TASK DESCRIPTION
Locate, in the data below, the line that contains "rel (s.readReg rs1) (s.readReg" and the line that contains "(45_branch.md R190). -/"; reproduce exactly those two lines and every line between them, nothing more.

Collection entries:
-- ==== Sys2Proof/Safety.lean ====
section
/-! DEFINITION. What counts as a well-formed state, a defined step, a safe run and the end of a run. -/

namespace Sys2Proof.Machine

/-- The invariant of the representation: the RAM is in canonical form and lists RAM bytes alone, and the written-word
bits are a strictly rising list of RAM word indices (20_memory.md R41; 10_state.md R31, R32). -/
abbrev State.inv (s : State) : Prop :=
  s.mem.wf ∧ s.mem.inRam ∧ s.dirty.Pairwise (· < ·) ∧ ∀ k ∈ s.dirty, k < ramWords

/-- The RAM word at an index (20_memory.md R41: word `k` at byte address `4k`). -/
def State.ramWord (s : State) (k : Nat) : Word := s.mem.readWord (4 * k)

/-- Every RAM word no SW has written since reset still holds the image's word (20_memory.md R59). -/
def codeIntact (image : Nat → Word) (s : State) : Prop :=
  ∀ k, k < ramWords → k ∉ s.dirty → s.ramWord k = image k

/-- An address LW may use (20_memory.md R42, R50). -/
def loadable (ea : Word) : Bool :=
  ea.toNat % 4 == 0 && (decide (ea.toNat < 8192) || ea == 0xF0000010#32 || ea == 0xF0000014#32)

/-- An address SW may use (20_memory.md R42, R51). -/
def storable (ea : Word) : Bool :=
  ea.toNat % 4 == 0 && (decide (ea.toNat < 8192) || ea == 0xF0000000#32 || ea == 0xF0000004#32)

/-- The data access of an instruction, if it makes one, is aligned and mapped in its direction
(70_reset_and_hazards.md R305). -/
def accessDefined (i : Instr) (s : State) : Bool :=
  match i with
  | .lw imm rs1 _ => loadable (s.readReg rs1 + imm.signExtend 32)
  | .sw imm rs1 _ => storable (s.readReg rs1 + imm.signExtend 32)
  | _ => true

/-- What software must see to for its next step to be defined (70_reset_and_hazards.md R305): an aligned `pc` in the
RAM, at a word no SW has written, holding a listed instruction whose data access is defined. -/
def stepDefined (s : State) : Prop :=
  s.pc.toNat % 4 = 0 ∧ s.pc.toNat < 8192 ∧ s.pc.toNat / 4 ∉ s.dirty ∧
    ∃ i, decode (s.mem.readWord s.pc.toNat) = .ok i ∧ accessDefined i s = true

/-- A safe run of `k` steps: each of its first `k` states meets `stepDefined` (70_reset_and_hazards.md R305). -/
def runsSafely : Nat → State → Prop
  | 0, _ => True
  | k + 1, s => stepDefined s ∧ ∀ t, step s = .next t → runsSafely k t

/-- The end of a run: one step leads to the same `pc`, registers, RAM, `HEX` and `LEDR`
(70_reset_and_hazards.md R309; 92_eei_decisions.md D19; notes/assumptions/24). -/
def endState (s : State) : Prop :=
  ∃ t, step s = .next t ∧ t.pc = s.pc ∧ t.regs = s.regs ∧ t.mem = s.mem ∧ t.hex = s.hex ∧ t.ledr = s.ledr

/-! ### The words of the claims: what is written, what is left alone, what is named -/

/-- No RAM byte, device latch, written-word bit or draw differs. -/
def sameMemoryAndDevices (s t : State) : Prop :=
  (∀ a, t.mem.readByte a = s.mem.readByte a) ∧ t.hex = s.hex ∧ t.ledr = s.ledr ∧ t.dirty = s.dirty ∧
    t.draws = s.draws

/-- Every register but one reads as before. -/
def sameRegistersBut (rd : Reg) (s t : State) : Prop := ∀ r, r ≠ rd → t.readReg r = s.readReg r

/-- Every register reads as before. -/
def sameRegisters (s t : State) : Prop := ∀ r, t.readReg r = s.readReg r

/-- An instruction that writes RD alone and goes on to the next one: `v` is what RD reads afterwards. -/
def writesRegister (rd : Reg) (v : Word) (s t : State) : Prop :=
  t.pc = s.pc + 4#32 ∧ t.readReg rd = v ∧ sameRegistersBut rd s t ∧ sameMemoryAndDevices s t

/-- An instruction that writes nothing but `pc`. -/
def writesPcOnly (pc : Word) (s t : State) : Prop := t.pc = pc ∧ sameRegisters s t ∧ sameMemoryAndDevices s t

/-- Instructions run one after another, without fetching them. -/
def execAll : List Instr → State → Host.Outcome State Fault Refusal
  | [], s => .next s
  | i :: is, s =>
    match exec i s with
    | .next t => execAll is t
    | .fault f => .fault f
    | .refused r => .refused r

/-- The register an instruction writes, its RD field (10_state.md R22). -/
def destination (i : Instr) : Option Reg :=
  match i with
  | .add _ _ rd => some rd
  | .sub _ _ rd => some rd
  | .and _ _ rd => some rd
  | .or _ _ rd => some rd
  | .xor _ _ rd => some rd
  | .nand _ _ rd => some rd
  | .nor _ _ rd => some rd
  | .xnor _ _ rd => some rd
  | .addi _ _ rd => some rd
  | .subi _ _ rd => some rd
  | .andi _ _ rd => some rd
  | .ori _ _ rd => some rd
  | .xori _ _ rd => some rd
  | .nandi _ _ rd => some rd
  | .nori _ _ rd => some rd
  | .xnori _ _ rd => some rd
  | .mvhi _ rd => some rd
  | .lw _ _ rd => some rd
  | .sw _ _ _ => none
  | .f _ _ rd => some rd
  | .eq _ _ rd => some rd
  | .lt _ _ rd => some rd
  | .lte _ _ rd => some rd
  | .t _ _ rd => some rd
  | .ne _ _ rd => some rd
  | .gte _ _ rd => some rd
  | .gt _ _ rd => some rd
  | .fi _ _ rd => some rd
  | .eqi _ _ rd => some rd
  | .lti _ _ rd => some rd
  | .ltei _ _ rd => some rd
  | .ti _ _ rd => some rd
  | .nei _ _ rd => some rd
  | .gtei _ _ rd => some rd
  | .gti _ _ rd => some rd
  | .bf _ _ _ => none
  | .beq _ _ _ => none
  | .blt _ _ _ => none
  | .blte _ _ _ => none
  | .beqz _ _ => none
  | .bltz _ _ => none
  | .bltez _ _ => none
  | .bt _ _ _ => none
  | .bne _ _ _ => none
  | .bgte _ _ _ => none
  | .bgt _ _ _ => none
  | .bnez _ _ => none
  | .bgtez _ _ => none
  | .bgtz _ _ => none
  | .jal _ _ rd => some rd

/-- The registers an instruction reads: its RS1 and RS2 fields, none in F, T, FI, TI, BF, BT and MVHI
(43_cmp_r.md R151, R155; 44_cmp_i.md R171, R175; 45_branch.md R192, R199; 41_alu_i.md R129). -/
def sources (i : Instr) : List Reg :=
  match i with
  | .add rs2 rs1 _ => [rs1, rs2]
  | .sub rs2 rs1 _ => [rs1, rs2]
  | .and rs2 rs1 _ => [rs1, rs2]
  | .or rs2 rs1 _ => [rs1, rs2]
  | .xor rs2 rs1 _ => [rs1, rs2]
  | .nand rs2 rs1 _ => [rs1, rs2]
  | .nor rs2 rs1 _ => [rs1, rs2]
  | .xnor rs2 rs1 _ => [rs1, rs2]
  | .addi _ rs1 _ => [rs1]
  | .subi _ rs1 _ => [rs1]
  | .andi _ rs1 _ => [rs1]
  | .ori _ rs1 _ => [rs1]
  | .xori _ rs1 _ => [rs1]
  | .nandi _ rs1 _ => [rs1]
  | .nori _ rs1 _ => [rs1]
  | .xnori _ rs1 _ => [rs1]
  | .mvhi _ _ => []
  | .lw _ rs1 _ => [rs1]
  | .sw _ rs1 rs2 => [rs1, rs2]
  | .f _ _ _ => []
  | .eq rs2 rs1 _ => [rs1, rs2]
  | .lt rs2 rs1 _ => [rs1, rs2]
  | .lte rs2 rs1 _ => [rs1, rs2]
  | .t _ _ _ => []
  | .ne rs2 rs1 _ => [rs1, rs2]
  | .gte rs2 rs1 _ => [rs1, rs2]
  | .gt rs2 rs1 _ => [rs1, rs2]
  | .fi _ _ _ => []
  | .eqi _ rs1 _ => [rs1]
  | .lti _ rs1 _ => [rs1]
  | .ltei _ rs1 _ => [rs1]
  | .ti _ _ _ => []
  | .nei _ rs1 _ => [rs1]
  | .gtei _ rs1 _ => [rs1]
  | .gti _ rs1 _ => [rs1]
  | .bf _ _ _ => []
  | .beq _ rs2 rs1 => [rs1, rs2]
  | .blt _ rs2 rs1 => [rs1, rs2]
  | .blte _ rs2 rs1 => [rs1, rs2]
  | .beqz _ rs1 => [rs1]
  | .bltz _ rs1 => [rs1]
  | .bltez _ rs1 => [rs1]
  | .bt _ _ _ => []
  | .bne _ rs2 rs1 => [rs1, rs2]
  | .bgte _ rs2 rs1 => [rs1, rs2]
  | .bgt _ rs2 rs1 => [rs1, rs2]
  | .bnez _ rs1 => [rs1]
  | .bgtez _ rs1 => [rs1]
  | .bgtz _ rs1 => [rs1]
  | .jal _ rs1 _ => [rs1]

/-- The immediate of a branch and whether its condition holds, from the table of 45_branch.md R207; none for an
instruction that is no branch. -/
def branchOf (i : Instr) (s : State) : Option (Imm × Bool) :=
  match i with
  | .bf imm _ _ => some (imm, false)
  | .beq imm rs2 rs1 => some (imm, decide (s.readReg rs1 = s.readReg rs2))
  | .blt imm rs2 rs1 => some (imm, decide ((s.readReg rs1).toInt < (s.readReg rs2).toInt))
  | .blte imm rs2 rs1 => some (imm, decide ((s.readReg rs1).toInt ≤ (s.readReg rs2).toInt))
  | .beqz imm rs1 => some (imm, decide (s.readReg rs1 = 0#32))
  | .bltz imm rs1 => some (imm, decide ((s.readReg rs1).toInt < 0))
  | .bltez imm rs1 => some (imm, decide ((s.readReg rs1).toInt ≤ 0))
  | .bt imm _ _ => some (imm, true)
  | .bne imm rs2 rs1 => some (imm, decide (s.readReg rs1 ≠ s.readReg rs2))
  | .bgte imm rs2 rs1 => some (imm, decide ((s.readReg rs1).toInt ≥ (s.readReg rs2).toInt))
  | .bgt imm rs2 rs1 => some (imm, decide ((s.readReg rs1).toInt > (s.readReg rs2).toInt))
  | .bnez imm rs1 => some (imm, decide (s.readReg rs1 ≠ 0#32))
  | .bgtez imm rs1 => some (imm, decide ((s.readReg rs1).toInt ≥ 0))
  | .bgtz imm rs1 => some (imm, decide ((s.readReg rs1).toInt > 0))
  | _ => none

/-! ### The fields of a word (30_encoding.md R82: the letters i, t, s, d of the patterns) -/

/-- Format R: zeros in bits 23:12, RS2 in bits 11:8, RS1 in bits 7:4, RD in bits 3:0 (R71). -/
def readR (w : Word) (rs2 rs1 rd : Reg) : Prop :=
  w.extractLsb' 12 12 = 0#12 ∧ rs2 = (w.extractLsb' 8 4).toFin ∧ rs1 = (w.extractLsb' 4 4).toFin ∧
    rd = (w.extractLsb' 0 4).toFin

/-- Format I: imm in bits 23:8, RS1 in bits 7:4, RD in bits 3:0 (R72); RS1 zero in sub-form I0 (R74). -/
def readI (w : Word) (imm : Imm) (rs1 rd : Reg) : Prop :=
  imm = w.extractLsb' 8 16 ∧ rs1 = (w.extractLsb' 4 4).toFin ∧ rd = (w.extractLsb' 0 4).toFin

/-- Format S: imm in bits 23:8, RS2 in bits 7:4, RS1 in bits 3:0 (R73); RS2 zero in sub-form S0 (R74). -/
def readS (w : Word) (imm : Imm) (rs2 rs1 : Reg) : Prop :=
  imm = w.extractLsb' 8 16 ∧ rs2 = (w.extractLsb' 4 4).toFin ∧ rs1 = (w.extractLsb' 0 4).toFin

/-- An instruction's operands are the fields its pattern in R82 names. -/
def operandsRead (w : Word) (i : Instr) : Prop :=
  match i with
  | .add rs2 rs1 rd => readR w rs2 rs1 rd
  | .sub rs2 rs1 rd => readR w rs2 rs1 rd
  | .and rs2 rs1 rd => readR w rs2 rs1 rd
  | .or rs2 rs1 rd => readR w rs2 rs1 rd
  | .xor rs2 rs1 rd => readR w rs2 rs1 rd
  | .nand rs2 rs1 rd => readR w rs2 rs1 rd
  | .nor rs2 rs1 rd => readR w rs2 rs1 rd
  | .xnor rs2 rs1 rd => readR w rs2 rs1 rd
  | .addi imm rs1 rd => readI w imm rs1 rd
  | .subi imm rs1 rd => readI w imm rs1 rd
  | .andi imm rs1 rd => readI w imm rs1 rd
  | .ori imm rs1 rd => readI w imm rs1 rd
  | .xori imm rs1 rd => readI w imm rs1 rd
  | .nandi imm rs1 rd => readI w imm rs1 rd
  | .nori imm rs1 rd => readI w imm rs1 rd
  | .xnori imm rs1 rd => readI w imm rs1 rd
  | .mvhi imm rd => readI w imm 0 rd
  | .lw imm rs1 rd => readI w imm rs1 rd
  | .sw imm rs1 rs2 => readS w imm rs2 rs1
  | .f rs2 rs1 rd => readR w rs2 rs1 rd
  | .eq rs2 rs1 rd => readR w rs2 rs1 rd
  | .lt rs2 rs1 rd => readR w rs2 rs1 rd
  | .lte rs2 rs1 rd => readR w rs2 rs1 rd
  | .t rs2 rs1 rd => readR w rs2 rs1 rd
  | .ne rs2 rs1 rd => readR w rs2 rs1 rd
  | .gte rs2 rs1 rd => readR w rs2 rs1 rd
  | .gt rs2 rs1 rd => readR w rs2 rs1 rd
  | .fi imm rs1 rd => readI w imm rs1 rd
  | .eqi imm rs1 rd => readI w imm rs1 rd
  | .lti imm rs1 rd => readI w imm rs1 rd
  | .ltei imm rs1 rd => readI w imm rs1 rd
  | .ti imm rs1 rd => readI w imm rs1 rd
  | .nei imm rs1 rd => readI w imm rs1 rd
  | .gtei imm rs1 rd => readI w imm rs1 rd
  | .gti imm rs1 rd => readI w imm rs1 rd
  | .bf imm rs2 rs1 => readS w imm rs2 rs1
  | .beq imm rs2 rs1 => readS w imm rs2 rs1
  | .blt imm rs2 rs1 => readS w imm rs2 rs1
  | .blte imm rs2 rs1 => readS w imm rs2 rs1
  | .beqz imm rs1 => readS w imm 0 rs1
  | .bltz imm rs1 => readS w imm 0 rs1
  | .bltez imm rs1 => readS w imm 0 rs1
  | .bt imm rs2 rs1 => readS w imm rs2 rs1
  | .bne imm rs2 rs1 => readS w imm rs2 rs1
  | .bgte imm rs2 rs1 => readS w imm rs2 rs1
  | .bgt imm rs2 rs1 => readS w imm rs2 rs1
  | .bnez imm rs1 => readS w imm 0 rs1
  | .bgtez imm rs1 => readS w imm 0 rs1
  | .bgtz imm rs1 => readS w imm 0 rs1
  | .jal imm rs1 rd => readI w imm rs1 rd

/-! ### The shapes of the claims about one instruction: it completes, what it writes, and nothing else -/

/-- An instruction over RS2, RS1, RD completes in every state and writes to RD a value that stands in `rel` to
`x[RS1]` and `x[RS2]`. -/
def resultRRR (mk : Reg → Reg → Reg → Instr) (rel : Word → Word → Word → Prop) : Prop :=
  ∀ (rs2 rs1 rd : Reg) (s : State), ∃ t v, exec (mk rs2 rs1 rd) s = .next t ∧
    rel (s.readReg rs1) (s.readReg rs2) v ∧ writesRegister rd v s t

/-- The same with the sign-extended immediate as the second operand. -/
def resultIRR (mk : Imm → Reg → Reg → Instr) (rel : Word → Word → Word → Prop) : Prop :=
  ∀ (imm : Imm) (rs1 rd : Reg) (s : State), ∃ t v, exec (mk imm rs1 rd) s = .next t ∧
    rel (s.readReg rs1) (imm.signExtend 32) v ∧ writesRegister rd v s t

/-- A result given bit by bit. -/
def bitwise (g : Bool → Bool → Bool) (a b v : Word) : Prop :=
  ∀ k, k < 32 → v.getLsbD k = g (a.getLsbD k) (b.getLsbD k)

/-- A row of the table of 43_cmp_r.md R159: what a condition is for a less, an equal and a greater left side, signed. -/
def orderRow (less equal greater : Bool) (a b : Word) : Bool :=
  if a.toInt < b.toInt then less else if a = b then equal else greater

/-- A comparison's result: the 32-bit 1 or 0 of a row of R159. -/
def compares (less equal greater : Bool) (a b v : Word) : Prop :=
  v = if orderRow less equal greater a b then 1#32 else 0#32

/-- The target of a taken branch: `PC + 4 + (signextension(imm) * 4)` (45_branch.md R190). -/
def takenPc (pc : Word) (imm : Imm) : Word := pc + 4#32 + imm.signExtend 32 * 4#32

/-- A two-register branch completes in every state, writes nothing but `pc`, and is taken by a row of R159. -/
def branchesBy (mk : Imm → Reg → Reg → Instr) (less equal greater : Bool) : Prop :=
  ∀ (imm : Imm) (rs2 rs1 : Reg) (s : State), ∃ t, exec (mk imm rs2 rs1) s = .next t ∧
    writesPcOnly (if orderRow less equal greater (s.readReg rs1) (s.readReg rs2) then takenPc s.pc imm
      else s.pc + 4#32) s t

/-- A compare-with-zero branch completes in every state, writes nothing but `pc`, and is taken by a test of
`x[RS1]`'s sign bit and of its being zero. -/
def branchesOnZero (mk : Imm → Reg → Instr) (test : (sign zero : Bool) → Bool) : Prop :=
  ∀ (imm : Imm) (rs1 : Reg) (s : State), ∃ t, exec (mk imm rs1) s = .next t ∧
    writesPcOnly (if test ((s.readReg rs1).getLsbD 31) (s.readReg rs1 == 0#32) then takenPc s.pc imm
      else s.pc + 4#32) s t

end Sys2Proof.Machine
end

RESPONSE TO THIS TASK
    rel (s.readReg rs1) (s.readReg rs2) v ∧ writesRegister rd v s t

/-- The same with the sign-extended immediate as the second operand. -/
def resultIRR (mk : Imm → Reg → Reg → Instr) (rel : Word → Word → Word → Prop) : Prop :=
  ∀ (imm : Imm) (rs1 rd : Reg) (s : State), ∃ t v, exec (mk imm rs1 rd) s = .next t ∧
    rel (s.readReg rs1) (imm.signExtend 32) v ∧ writesRegister rd v s t

/-- A result given bit by bit. -/
def bitwise (g : Bool → Bool → Bool) (a b v : Word) : Prop :=
  ∀ k, k < 32 → v.getLsbD k = g (a.getLsbD k) (b.getLsbD k)

/-- A row of the table of 43_cmp_r.md R159: what a condition is for a less, an equal and a greater left side, signed. -/
def orderRow (less equal greater : Bool) (a b : Word) : Bool :=
  if a.toInt < b.toInt then less else if a = b then equal else greater

/-- A comparison's result: the 32-bit 1 or 0 of a row of R159. -/
def compares (less equal greater : Bool) (a b v : Word) : Prop :=
  v = if orderRow less equal greater a b then 1#32 else 0#32

/-- The target of a taken branch: `PC + 4 + (signextension(imm) * 4)` (45_branch.md R190). -/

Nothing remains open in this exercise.